For production workloads, the following enhancements are recommended:
- CloudWatch monitoring for Bedrock usage metrics
- Cost allocation tagging
- Token usage logging
- Budget alarms and anomaly detection
Operationally, this agent currently executes synchronously and assumes external API availability. For resilient production systems, consider:
- Retry logic with exponential backoff
- Circuit breaker patterns
- Forecast response caching
- Structured logging with correlation IDs
- Amazon Bedrock
- Claude 4.5 Sonnet
- Python
- Boto3 (AWS SDK for Python)
- Streamlit
- National Weather Service API
- AWS IAM
- AWS CLI
agentic-ai-workshop/
│
├── weather_agent_cli.py
├── weather_agent_web.py
├── .venv/
├── images/
│ └── architecture.png
└── README.md
This project was completed with mentorship and implementation guidance from Maurice J. Colon, who assisted with environment configuration, dependency setup, and AWS IAM/Bedrock integration.

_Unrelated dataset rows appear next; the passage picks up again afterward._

/-! ### The Step, unknown words, faults, the host (sections 2.2, 2.7, 2.8) -/

theorem test_unknown : (after s0 0x8008).map (fun t => (t.pc, t.fault)) = some (0x202, .none)
    ∧ stepDiag (s0.withFetchWord 16 0x8008) = some ⟨0x8008, 0x200⟩ := by decide
theorem test_odd_pc : (stepped ((bytes 0x200 [0x12, 0x61, 0x05, 0x00] s0).setPc 0x201)).map (fun t => (t.readV 1, t.pc))
    = some (0x05, 0x203) := by decide
theorem test_last_fetch : (stepped ((bytes 0xFFE [0x60, 0x77] s0).setPc 0xFFE)).map (fun t => (t.readV 0, t.pc)) = some (0x77, 0x1000) := by
  decide
theorem test_fetch_fault : (stepped (s0.setPc 0xFFF)).map (fun t => (t.fault, t.pc)) = some (.memRange, 0xFFF) := by decide
theorem test_halted : stepped (bytes 0x200 [0x61, 0x05] (s0.setFault .stackUnderflow)) = some (bytes 0x200 [0x61, 0x05] (s0.setFault .stackUnderflow)) := by
  decide
theorem test_empty_image : (stepped s0).map (·.pc) = some 0x0000 := by decide
theorem test_tick : ((s0.setDt 1).setSt 255).tick.dt = 0 ∧ ((s0.setDt 1).setSt 255).tick.st = 254
    ∧ ((s0.setDt 5).setFault .stackUnderflow).tick.dt = 4 := by decide
theorem test_setKey : ((s0.setWait (some 15)).setKey 2 true).keyEvent = some 2
    ∧ (((s0.setWait (some 15)).writeKey 2 true).setKey 2 true).keyEvent = none
    ∧ (((s0.setWait (some 15)).setKey 2 true).setKey 9 true).keyEvent = some 2
    ∧ (s0.setKey 4 true).keyEvent = none := by decide
/-- The image of the smallest vector of S10, loaded after Reset and stepped once. -/
theorem test_session : (match runOps [.reset, .loadImage [0x23, 0x00], .step] ⟨.off, s0⟩ with
    | .next z => (z.phase, z.core.sp, z.core.readStack 1, z.core.pc)
    | _ => (.off, 0, 0, 0)) = (.running, 1, 0x0202, 0x0300) := by decide
theorem test_doReset : (bytes 0x200 [0x00, 0xEE] ((s0.setFault .stackUnderflow).setDt 4)).doReset.fault = .none
    ∧ (bytes 0x200 [0x00, 0xEE] ((s0.setFault .stackUnderflow).setDt 4)).doReset.mem = [] := by decide
/-- The stored form of memory: sorted, and a byte set back to its reset contents leaves the list. -/
theorem test_memory_canonical : Memory.writeBytes [] 0x300 [1, 2] = [(0x300, 1), (0x301, 2)]
    ∧ Memory.write (Memory.write [] 0x300 1) 0x300 0 = [] ∧ Memory.write [] 0x000 0xF0 = []
    ∧ Memory.write [(0x300, 1)] 0x200 7 = [(0x200, 7), (0x300, 1)] := by decide

/-! ### Witnesses: what the hypotheses of the statements ask can be met, each clause at an edge of its range -/

theorem witness_DecodeEncodeRoundTrip : (Instr.sys 0x0EF).wellFormed = true ∧ (Instr.unknown 0xFFFF).wellFormed = true
    ∧ (Instr.drwVxVyN 15 15 15).wellFormed = true := by decide

theorem witness_UnknownWordsExactly : decodeWord 0x8128 = .unknown 0x8128 ∧ decodeWord 0xE000 = .unknown 0xE000
    ∧ decodeWord 0xFFFF = .unknown 0xFFFF := by decide

theorem witness_OpcodeMapRowsDisjoint : ∃ r q, opcodeMap[0]? = some r ∧ opcodeMap[2]? = some q ∧ 0x00E0#16 &&& r.mask = r.pattern
    ∧ 0x00E0#16 &&& q.mask = q.pattern := ⟨_, _, rfl, rfl, by decide, by decide⟩

/-- The last two bytes of memory, with a word in them. -/
def lastWord : State := (bytes 0xFFE [0x60, 0x77] s0).setPc 0xFFE

theorem witness_StepRunsDecodedInstruction : lastWord.fault = .none ∧ lastWord.wait = none ∧ lastWord.pc.toNat ≤ 0xFFE
    ∧ decode [Memory.read lastWord.mem lastWord.pc.toNat, Memory.read lastWord.mem (lastWord.pc.toNat + 1)] = .ok (.ldVxByte 0 0x77, []) := by
  decide

theorem witness_HaltedStepChangesNothing : (s0.setFault .memRange).fault ≠ .none := by decide

/-- A core in a key wait, with a press latched or without one. -/
def waiting (e : Option Nibble) : State := (((bytes 0x200 [0xFF, 0x0A] s0).setWait (some 15)).setKeyEvent e)

theorem witness_WaitingStep : (waiting none).fault = .none ∧ (waiting none).wait = some 15 ∧ (waiting none).keyEvent = none
    ∧ (waiting (some 2)).fault = .none ∧ (waiting (some 2)).wait = some 15 ∧ (waiting (some 2)).keyEvent = some 2 := by decide

theorem witness_FetchOutsideMemoryFaults : (s0.setPc 0xFFF).fault = .none ∧ (s0.setPc 0xFFF).wait = none ∧ (s0.setPc 0xFFF).pc.toNat > 0xFFE := by
  decide

theorem witness_SysAndJumpSetPc : (0x00EF#16 &&& 0xF000#16 = 0x0000#16 ∧ 0x00EF#16 ≠ 0x00E0#16 ∧ 0x00EF#16 ≠ 0x00EE#16)
    ∧ 0x1FFF#16 &&& 0xF000#16 = 0x1000#16 := by decide

theorem witness_CompareAndSkip : 0x3A05#16 &&& 0xF000#16 = 0x3000#16 ∧ 0x4A05#16 &&& 0xF000#16 = 0x4000#16
    ∧ 0x512F#16 &&& 0xF000#16 = 0x5000#16 ∧ 0x9125#16 &&& 0xF000#16 = 0x9000#16 := by decide

theorem witness_IndexedJump : 0xBFFF#16 &&& 0xF000#16 = 0xB000#16 := by decide

theorem witness_CallPushesReturnAddress : (s0.setSp 14).sp.toNat < 15 ∧ s0.sp.toNat < 15 ∧ (s0.setSp 15).sp = 15 := by decide

theorem witness_ReturnPopsStack : (s0.setSp 15).sp ≠ 0 ∧ (s0.setSp 1).sp ≠ 0 ∧ s0.sp = 0 := by decide

theorem witness_NestedCallsAndReturnsBalance : (List.replicate 15 (0x300 : Addr)) ≠ []
    ∧ s0.sp.toNat + (List.replicate 15 (0x300 : Addr)).length ≤ 15 := by decide

theorem witness_LoadAndAddImmediate : 0x6FFF#16 &&& 0xF000#16 = 0x6000#16 ∧ 0x7FFF#16 &&& 0xF000#16 = 0x7000#16 := by decide

theorem witness_CopyAndLogic : 0x8FF0#16 &&& 0xF00F#16 = 0x8000#16 ∧ 0x8FF1#16 &&& 0xF00F#16 = 0x8001#16
    ∧ 0x8FF2#16 &&& 0xF00F#16 = 0x8002#16 ∧ 0x8FF3#16 &&& 0xF00F#16 = 0x8003#16 := by decide

theorem witness_AddSubSubnWithFlag : (regs [(15, 0x80), (1, 0xFF)] s0).v[(15 : Nibble).toNat].toNat = 0x80
    ∧ (regs [(15, 0x80), (1, 0xFF)] s0).v[(1 : Nibble).toNat].toNat = 0xFF := by decide

theorem witness_ShiftsWithFlag : (regs [(15, 0x81)] s0).v[(15 : Nibble).toNat].toNat = 0x81 := by decide

theorem witness_FlagIsZeroOrOne : (∃ x y n, Instr.drwVxVyN 0 1 15 = .addVxVy x y ∨ Instr.drwVxVyN 0 1 15 = .subVxVy x y
      ∨ Instr.drwVxVyN 0 1 15 = .subnVxVy x y ∨ Instr.drwVxVyN 0 1 15 = .shrVx x ∨ Instr.drwVxVyN 0 1 15 = .shlVx x
      ∨ Instr.drwVxVyN 0 1 15 = .drwVxVyN x y n)
    ∧ faultOf (.drwVxVyN 0 1 15) (s0.setI 0xFF1) = none ∧ ∃ t, exec (.drwVxVyN 0 1 15) (s0.setI 0xFF1) = .next t :=
  ⟨⟨0, 1, 15, by simp⟩, by decide, ⟨_, rfl⟩⟩

theorem witness_SetIndex : 0xAFFF#16 &&& 0xF000#16 = 0xA000#16 := by decide

theorem witness_StoreBcd : (s0.setI 0xFFD).i.toNat ≤ 0xFFD := by decide

theorem witness_BlockStore : (s0.setI 0xFF0).i.toNat + (15 : Nibble).toNat ≤ 0xFFF ∧ (s0.setI 0xFFF).i.toNat + (0 : Nibble).toNat ≤ 0xFFF := by
  decide

theorem witness_BlockLoad : (s0.setI 0xFF0).i.toNat + (15 : Nibble).toNat ≤ 0xFFF ∧ (s0.setI 0xFFF).i.toNat + (0 : Nibble).toNat ≤ 0xFFF := by
  decide

theorem witness_BlockStoreLoadRoundTrip : (s0.setI 0xFFC).i.toNat + (3 : Nibble).toNat ≤ 0xFFF
    ∧ ∃ t u : State, exec (.ldMemVx 3) (regs [(3, 0x44)] (s0.setI 0xFFC)) = .next t ∧ u.mem = t.mem ∧ u.i = t.i ∧ u.readV 3 ≠ 0x44 :=
  ⟨by decide, _, regs [(3, 0)] (bytes 0xFFC [0, 0, 0, 0x44] (s0.setI 0xFFC)), rfl, by decide, by decide, by decide⟩

theorem witness_FaultsExactlyAndPrecisely : (∃ t, exec (.call 0x300) (s0.setSp 15) = .next t) ∧ (∃ t, exec (.call 0x300) (s0.setSp 14) = .next t)
    ∧ (∃ t, exec (.ldBVx 1) (s0.setI 0xFFE) = .next t) ∧ ∃ t, exec (.ldBVx 1) (s0.setI 0xFFD) = .next t :=
  ⟨⟨_, rfl⟩, ⟨_, rfl⟩, ⟨_, rfl⟩, ⟨_, rfl⟩⟩

theorem witness_FaultingStepIsPrecise : ∃ t, step (s0.setPc 0xFFF) = .next t ∧ t.fault ≠ (s0.setPc 0xFFF).fault :=
  ⟨_, rfl, by decide⟩

/-- A core about to store over its next instruction, the last one of memory. -/
def selfStore : State := (regs [(0, 0x12), (1, 0x08)] (s0.setI 0xFFE)).setPc 0xFFC

theorem witness_StoreSeenByNextFetch : selfStore.fault = .none ∧ selfStore.wait = none ∧ selfStore.pc.toNat + 2 ≤ 0xFFE
    ∧ 1 ≤ (1 : Nibble).toNat ∧ selfStore.i = selfStore.pc + 2 ∧ selfStore.i.toNat + (1 : Nibble).toNat ≤ 0xFFF
    ∧ ∃ t, exec (.ldMemVx 1) selfStore = .next t :=
  ⟨rfl, rfl, by decide, by decide, by decide, by decide, _, rfl⟩

theorem witness_CanonicalMemoryIsUnique : Memory.wf [(0x200, 1), (0xFFF, 2)] = true
    ∧ ∀ a, Memory.read [(0x200, 1), (0xFFF, 2)] a = Memory.read [(0x200, 1), (0xFFF, 2)] a := ⟨by decide, fun _ => rfl⟩

theorem witness_ClearDisplay : ∃ u : State, u.fb = Framebuffer.blank ∧ u.pc = 0x202 := ⟨s0.setPc 0x202, rfl, rfl⟩

theorem witness_DrawSprite_range : ((0 : Nibble) = 0 ∨ (s0.setI 0xFFFF).i.toNat + (0 : Nibble).toNat ≤ 0x1000)
    ∧ ((1 : Nibble) = 0 ∨ (s0.setI 0xFFF).i.toNat + (1 : Nibble).toNat ≤ 0x1000)
    ∧ ((15 : Nibble) = 0 ∨ (s0.setI 0xFF1).i.toNat + (15 : Nibble).toNat ≤ 0x1000) := by decide

/-- A one-row sprite over a lit pixel. -/
def overlap : State := pixels [(0, 0)] ((bytes 0x300 [0x80] s0).setI 0x300)

theorem witness_DrawSprite_hit : (true = true ↔ ∃ r c, ∃ (hr : r < 32) (hc : c < 64), overlap.fb[r][c] = true
      ∧ spriteBit (Memory.readBytes overlap.mem overlap.i.toNat (1 : Nibble).toNat) overlap.v[(0 : Nibble).toNat].toNat
          overlap.v[(1 : Nibble).toNat].toNat r c = true)
    ∧ (false = true ↔ ∃ r c, ∃ (hr : r < 32) (hc : c < 64), s0.fb[r][c] = true
      ∧ spriteBit (Memory.readBytes s0.mem s0.i.toNat (1 : Nibble).toNat) s0.v[(0 : Nibble).toNat].toNat
          s0.v[(1 : Nibble).toNat].toNat r c = true) := by
  refine ⟨⟨fun _ => ⟨0, 0, by decide, by decide, by decide, by decide⟩, fun _ => rfl⟩, ?_⟩
  simp [State.reset]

Original workshop developed by:
Ramakrishna Natarajan
Sr. Partner Solutions Architect, AWS
This project demonstrates how to design and deploy an AI system that:
- Reasons
- Plans
- Executes
- Processes structured data
- Delivers meaningful results
It reflects the emerging pattern of tool-using AI agents deployed in cloud environments, bridging large language models with real-world systems.